Challenges This Propaganda Creates
This latest drama creates several serious problems that cannot be ignored:
It normalises the idea that asking the government for basic migration data is extremist behaviour, chilling legitimate journalism and public scrutiny.
It reinforces the ‘far-right’ smear against anyone concerned about small boats, crime statistics or demographic change, exactly the issues Restore Britain exists to address.
It erodes trust in public institutions by weaponising drama to pre-empt criticism of government cover-ups.
It wastes licence-payer money on content that divides rather than informs, while real threats such as unchecked illegal migration go unaddressed on screen.
The show’s deepfake focus may feel prescient, but its real message is that questioning official statistics makes you the villain. That is not entertainment. It is indoctrination.

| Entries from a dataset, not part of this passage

/-! ## The delay line -/

/-- `DL.PUSH c` stores `DIN` at the cursor and moves the cursor of channel `c` on by one, from the last slot to
slot 0; nothing else changes (41_delay_line.md R151, R163). -/
def Obligations.PushStoresAtCursor : Prop :=
  ∀ (s : State) (ch : Nat), StateInv s → s.status.prepared = true → ch < s.nat .nchl →
    ∃ t, exec (.dlPush ch) s = .next t ∧ t.buf ch (s.cursor ch) = s.reg .din ∧
      t.cursor ch = (if s.cursor ch + 1 = s.nat .len then 0 else s.cursor ch + 1) ∧
      t.status = s.status ∧ t.reg .cmdcnt = s.reg .cmdcnt + 1#32 ∧
      KeepsBut [.cmdcnt] (· = ch) (· = bufAddr ch (s.cursor ch)) s t

/-- After a run of pushes to a channel, the sample pushed `τ` pushes ago lies `τ` slots behind the cursor
(20_memory.md R100). -/
def Obligations.PushedSampleLiesBehindCursor : Prop :=
  ∀ (s : State) (ch : Nat) (xs : List F32), StateInv s → s.status.prepared = true → ch < s.nat .nchl →
    ∃ t, pushAll ch xs s = .next t ∧ ∀ τ, 1 ≤ τ → τ ≤ s.nat .len → τ ≤ xs.length →
      t.buf ch (modInt ((t.cursor ch : Int) - τ) (s.nat .len)) = xs.getD (xs.length - τ) 0#32

/-- `DL.POP c` writes to `DOUT` the interpolated read at `DLY`, clamped to `[2, max(2, DMAXL + LFOMAXL)]`, and
changes nothing else (41_delay_line.md R152, R154, R157). -/
def Obligations.PopReadsInterpolated : Prop :=
  ∀ (s : State) (ch : Nat), s.status.prepared = true → ch < s.nat .nchl →
    ∃ t, exec (.dlPop ch) s = .next t ∧
      (∀ dc i h, dc = fclamp (s.reg .dly) two32
            (f32OfInt (max 2 (s.nat .dmaxl + s.nat .lfomaxl) : Nat)) →
          i = fFloor dc → h = kernel4 s.params s.draw (fsub s.draw dc (f32OfInt i)) →
        t.reg .dout =
          fadd s.draw (fadd s.draw (fadd s.draw
            (fmul s.draw h.h0 (s.buf ch (modInt (s.cursor ch - (i - 1)) (s.nat .len))))
            (fmul s.draw h.h1 (s.buf ch (modInt (s.cursor ch - i) (s.nat .len)))))
            (fmul s.draw h.h2 (s.buf ch (modInt (s.cursor ch - (i + 1)) (s.nat .len)))))
            (fmul s.draw h.h3 (s.buf ch (modInt (s.cursor ch - (i + 2)) (s.nat .len))))) ∧
      t.status = s.status ∧ t.reg .cmdcnt = s.reg .cmdcnt + 1#32 ∧
      KeepsBut [.cmdcnt, .dout] nowhere nowhere s t

/-- Whatever the delay's bit pattern, the four taps are four different slots that exist, and none is the slot
the next push writes (41_delay_line.md R154, R166 a). -/
def Obligations.TapsAreSafe : Prop :=
  ∀ (s : State) (ch : Nat) (d : F32), StateInv s → s.status.prepared = true → ch < s.nat .nchl →
    2 ≤ fFloor (clampDelay s d) ∧
      fFloor (clampDelay s d) ≤ (max 2 (s.nat .dmaxl + s.nat .lfomaxl) : Nat) ∧
      ∀ τ, fFloor (clampDelay s d) - 1 ≤ τ → τ ≤ fFloor (clampDelay s d) + 2 →
        target s (bufAddr ch (tapSlot s ch τ)) = .buf ch (tapSlot s ch τ) ∧
          tapSlot s ch τ ≠ s.cursor ch ∧
          ∀ τ', fFloor (clampDelay s d) - 1 ≤ τ' → τ' ≤ fFloor (clampDelay s d) + 2 → τ' ≠ τ →
            tapSlot s ch τ' ≠ tapSlot s ch τ

/-- With the default kernel, an integer delay and finite neighbours, `DL.POP` answers the sample at that delay, up
to the sign of a zero (41_delay_line.md R155, R166 b). The default kernel is realisation 0 (log entry 3). -/
def Obligations.IntegerDelayReadsSample : Prop :=
  ∀ (s : State) (ch d : Nat), StateInv s → s.status.prepared = true → s.params.realisation = 0 →
    ch < s.nat .nchl → 2 ≤ d → d ≤ max 2 (s.nat .dmaxl + s.nat .lfomaxl) →
    s.reg .dly = f32OfInt d → fIsFinite (tap s ch (d - 1)) = true →
    fIsFinite (tap s ch (d + 1)) = true → fIsFinite (tap s ch (d + 2)) = true →
    fIsNaN (tap s ch d) = false →
    ∃ t, exec (.dlPop ch) s = .next t ∧ fMag (t.reg .dout) = fMag (tap s ch d) ∧
      (fMag (tap s ch d) ≠ 0 → t.reg .dout = tap s ch d)

/-- With the default kernel, every read of a prepared channel that nothing has been pushed to is `+0`, whatever the
delay (41_delay_line.md R156). The default kernel is realisation 0 (log entry 3). -/
def Obligations.EmptyBufferReadsZero : Prop :=
  ∀ (s : State) (ch : Nat) (d : F32), s.params.wellFormed = true → s.params.realisation = 0 →
    PrepareValid s → ch < s.nat .nch →
    ∃ t u, exec .prepare s = .next t ∧ exec (.dlPop ch) (t.setReg .dly d) = .next u ∧
      u.reg .dout = 0#32

/-- The output of `DL.RUN`: sample `n` of every working channel is the four-tap sum of `PopAt`, at the delay `d[n]`,
over the channel's time line, which runs from the samples pushed before the block into the block itself; the `LEN`
latest samples of that time line are in the buffer; the cursors have moved on by the block length
(41_delay_line.md R154, R155, R162, R163). What `d[n]` is: `RunEndsOnTarget`. -/
def Obligations.RunReadsDelayedHistory : Prop :=
  ∀ s : State, StateInv s → s.status.prepared = true →
    ∃ t, exec .dlRun s = .next t ∧
      (∀ c n dc i h, c < s.nat .n → n < s.nat .nsamp → dc = delayAt s n → i = fFloor dc →
          h = kernel4 s.params s.draw (fsub s.draw dc (f32OfInt i)) →
        t.cb c n =
          fadd s.draw (fadd s.draw (fadd s.draw
            (fmul s.draw h.h0 (history s c ((n : Int) + 1 - (i - 1))))
            (fmul s.draw h.h1 (history s c ((n : Int) + 1 - i))))
            (fmul s.draw h.h2 (history s c ((n : Int) + 1 - (i + 1)))))
            (fmul s.draw h.h3 (history s c ((n : Int) + 1 - (i + 2))))) ∧
      (∀ (c τ : Nat), c < s.nat .n → 1 ≤ τ → τ ≤ s.nat .len →
        t.buf c (modInt ((t.cursor c : Int) - τ) (s.nat .len)) =
          history s c ((s.nat .nsamp : Int) - τ)) ∧
      ∀ c, c < s.nat .n → t.cursor c = (s.cursor c + s.nat .nsamp) % s.nat .len

/-- The delay control of `DL.RUN`, what it leaves in its registers, and its frame. Written out are: the start values;
for each sample the LFO phase, the base delay of the ramp and of the one-pole smoother, and the effective delay
`d[n]`; `DCUR` ends on the clamped target in ramp mode and on the smoother's value in one-pole mode, `LFOPH` on the
advanced phase; beside them the run changes the working channels' cursors, their `BUF`, and `CB` within the block
(41_delay_line.md R152, R158 to R162, 20_memory.md R99). `(ctlAt s n).cur` is `cur[n-1]` of R159, `(ctlAt s n).ph` the
phase before sample `n`. -/
def Obligations.RunEndsOnTarget : Prop :=
  ∀ (s : State) (d1 d0 step k inc dep : F32), StateInv s → s.status.prepared = true →
    d1 = fclamp (s.reg .dtgt) two32 (f32OfInt (max 2 (s.nat .dmaxl) : Nat)) →
    d0 = fclamp (s.reg .dcur) two32 (f32OfInt (max 2 (s.nat .dmaxl) : Nat)) →
    step = fdiv s.draw (fsub s.draw d1 d0) (f32OfInt (s.nat .nsamp)) →
    k = fclamp (s.reg .scoef) zero32 one32 →
    inc = fclamp (fdiv s.draw (s.reg .lforate) (s.reg .fs)) zero32 half32 →
    dep = fclamp (s.reg .lfodepth) zero32 (f32OfInt (s.nat .lfomaxl)) →
    (ctlAt s 0).cur = d0 ∧
    (ctlAt s 0).ph =
      (if fge (s.reg .lfoph) zero32 = true ∧ flt (s.reg .lfoph) one32 = true then s.reg .lfoph else zero32) ∧
    (∀ n ph lfo, ph = (ctlAt s n).ph → lfo = fmul s.draw dep (sin32 s.params s.draw (fmul s.draw twoPi32 ph)) →
      (ctlAt s (n + 1)).ph = (if fge (fadd s.draw ph inc) one32 = true
        then fsub s.draw (fadd s.draw ph inc) one32 else fadd s.draw ph inc) ∧
      (s.ctrl.smode = .ramp →
        delayAt s n = fclamp (fadd s.draw
            (if n + 1 = s.nat .nsamp then d1
              else fadd s.draw d0 (fmul s.draw (f32OfInt (n + 1 : Nat)) step)) lfo)
          two32 (f32OfInt (max 2 (s.nat .dmaxl + s.nat .lfomaxl) : Nat))) ∧
      (s.ctrl.smode = .onePole →
        (ctlAt s (n + 1)).cur =
          fadd s.draw (ctlAt s n).cur (fmul s.draw k (fsub s.draw d1 (ctlAt s n).cur)) ∧
        delayAt s n = fclamp (fadd s.draw (ctlAt s (n + 1)).cur lfo)
          two32 (f32OfInt (max 2 (s.nat .dmaxl + s.nat .lfomaxl) : Nat)))) ∧
    ∃ t, exec .dlRun s = .next t ∧
      (s.ctrl.smode = .ramp → t.reg .dcur = d1) ∧
      (s.ctrl.smode = .onePole → t.reg .dcur = (ctlAt s (s.nat .nsamp)).cur) ∧
      t.reg .lfoph = (ctlAt s (s.nat .nsamp)).ph ∧
      t.status = s.status ∧ t.reg .cmdcnt = s.reg .cmdcnt + 1#32 ∧
      KeepsBut [.cmdcnt, .dcur, .lfoph] (· < s.nat .n)
        (fun A => cbWords (· < s.nat .n) (s.nat .nsamp) A ∨ bufWords (· < s.nat .n) (s.nat .len) A) s t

Restore Britain Offers the Only Real Solution
The BBC’s latest effort in The Capture proves once again why the licence fee model is broken, the BBC is bias and why public broadcasting must be reformed. Restore Britain, under Rupert Lowe, has long argued for ending the BBC’s biased monopoly and restoring honest accountability in media and government. Their policies on immigration control, border security and institutional transparency directly counter the very narratives the BBC embeds in its dramas. By demanding real data, stopping the boats and defunding propaganda machines like the BBC, Restore Britain would remove the incentive for this kind of collusion and let facts, not scripted fiction, shape public debate.
Lewis Brackpool exposing this episode shows the fight is already underway. The rest of us must recognise The Capture for what it is, not a thriller, but a warning of how far the establishment will go to protect its narrative.
Restore Britain’s policies are the practical route to dismantling that machine and restoring Britain to its people.